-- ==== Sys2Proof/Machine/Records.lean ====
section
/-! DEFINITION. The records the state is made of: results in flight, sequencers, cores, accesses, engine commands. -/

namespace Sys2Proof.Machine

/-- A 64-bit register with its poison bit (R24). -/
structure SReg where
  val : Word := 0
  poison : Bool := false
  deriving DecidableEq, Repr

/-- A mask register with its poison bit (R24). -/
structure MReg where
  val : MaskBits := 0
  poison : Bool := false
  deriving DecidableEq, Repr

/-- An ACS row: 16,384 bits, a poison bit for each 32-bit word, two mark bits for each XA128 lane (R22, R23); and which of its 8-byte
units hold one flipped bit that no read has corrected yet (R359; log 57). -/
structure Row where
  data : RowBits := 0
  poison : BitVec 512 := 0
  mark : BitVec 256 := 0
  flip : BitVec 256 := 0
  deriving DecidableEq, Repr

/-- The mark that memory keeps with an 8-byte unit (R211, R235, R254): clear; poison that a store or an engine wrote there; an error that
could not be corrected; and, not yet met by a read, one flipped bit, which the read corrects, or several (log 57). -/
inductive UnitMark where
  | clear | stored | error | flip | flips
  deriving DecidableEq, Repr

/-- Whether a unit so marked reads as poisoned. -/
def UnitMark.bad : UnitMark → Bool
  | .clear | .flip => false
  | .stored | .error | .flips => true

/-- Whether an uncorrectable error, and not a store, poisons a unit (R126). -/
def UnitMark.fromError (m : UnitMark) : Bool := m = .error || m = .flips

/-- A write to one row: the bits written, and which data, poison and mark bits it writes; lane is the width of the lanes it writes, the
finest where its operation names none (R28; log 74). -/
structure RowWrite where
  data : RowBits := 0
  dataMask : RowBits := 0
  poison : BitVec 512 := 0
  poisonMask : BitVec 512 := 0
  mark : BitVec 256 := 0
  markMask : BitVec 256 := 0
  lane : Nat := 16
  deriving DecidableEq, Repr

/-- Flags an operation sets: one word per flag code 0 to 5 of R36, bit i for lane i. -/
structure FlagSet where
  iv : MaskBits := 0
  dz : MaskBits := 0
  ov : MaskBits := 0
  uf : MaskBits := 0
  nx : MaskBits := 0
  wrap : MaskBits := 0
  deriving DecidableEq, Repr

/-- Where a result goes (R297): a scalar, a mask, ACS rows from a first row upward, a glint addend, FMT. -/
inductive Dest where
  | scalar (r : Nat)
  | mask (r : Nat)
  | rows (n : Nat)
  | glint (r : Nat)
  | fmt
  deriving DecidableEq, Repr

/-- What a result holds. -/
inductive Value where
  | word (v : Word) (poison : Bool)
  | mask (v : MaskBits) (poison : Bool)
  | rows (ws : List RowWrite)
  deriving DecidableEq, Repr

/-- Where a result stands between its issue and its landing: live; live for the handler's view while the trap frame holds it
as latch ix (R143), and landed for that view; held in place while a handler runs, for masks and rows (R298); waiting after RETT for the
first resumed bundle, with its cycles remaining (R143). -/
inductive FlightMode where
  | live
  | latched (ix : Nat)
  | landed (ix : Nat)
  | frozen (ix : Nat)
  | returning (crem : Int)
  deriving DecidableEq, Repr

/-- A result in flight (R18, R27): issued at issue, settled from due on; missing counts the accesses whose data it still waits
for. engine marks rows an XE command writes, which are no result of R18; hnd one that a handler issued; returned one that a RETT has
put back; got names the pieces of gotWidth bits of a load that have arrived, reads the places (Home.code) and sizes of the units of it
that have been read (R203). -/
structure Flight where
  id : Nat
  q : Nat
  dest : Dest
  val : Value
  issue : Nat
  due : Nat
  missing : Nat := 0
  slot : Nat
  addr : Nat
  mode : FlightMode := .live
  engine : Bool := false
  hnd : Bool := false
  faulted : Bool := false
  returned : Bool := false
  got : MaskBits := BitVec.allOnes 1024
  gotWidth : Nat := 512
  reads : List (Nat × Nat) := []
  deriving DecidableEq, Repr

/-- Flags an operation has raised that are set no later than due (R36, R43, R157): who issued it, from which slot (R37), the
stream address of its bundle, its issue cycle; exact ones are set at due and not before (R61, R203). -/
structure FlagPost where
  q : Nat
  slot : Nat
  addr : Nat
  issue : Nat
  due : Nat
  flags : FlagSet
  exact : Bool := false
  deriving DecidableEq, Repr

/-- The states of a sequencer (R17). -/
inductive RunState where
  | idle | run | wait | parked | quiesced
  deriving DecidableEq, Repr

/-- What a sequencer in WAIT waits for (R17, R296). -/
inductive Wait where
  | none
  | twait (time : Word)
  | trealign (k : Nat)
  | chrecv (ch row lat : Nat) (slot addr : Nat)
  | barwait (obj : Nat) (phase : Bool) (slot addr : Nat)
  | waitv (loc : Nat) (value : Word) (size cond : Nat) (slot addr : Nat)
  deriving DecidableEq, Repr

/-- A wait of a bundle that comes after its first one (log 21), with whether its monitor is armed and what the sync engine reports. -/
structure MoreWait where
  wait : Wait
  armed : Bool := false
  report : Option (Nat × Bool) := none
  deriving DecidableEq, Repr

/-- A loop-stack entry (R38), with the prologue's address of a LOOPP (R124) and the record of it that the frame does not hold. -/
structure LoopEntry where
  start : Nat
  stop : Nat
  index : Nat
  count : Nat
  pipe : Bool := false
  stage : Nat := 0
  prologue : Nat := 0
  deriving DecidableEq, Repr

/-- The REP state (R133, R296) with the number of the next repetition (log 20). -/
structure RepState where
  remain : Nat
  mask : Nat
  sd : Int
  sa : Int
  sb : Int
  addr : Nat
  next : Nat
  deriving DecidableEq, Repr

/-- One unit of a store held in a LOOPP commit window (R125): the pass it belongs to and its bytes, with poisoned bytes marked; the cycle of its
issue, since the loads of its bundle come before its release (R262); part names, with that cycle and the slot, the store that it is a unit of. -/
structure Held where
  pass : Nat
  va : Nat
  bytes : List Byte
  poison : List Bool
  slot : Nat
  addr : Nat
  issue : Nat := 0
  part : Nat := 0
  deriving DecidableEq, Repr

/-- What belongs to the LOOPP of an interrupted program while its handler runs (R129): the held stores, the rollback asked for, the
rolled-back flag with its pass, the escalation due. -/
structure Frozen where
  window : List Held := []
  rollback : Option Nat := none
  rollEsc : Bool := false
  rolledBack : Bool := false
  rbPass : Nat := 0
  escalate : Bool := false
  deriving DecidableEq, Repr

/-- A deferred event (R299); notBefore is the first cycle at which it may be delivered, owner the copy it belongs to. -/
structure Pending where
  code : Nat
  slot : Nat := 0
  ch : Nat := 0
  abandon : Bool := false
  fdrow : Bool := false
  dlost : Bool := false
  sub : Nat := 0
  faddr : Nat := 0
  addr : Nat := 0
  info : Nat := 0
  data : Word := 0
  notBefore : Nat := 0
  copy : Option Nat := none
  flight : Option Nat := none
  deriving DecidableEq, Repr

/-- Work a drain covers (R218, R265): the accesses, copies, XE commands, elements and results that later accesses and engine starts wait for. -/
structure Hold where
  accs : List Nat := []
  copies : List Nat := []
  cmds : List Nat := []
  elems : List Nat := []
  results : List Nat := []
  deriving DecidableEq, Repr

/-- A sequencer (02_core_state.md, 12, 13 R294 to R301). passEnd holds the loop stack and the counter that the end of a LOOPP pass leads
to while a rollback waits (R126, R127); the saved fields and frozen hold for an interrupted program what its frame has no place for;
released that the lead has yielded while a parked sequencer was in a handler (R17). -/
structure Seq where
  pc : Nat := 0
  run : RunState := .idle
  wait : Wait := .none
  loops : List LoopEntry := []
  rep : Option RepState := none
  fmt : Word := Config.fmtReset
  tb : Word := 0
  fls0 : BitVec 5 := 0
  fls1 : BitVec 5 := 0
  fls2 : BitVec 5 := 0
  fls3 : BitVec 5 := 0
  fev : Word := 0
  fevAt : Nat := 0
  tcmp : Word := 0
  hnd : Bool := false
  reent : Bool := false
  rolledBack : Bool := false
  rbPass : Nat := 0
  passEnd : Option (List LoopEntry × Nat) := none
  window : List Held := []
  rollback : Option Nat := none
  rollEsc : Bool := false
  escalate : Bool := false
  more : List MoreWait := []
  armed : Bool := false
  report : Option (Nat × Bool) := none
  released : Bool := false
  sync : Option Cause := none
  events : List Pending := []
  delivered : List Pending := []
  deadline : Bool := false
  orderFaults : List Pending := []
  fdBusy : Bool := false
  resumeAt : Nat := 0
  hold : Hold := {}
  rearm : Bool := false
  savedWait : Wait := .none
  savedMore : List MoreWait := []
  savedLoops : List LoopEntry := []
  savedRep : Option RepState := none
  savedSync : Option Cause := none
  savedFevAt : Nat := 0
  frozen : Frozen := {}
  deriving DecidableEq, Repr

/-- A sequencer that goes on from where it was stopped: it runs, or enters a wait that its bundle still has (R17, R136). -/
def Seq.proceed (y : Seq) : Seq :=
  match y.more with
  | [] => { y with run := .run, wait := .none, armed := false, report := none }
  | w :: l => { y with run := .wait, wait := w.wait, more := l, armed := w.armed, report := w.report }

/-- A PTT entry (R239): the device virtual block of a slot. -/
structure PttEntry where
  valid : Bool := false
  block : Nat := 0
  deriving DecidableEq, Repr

-- REQUIRED WORK --
Everything from the line containing "valid : Bool := false" to the bottom of the listing is to be set down exactly; leave out all other lines.

-- RESULT --
  valid : Bool := false
  block : Nat := 0
  deriving DecidableEq, Repr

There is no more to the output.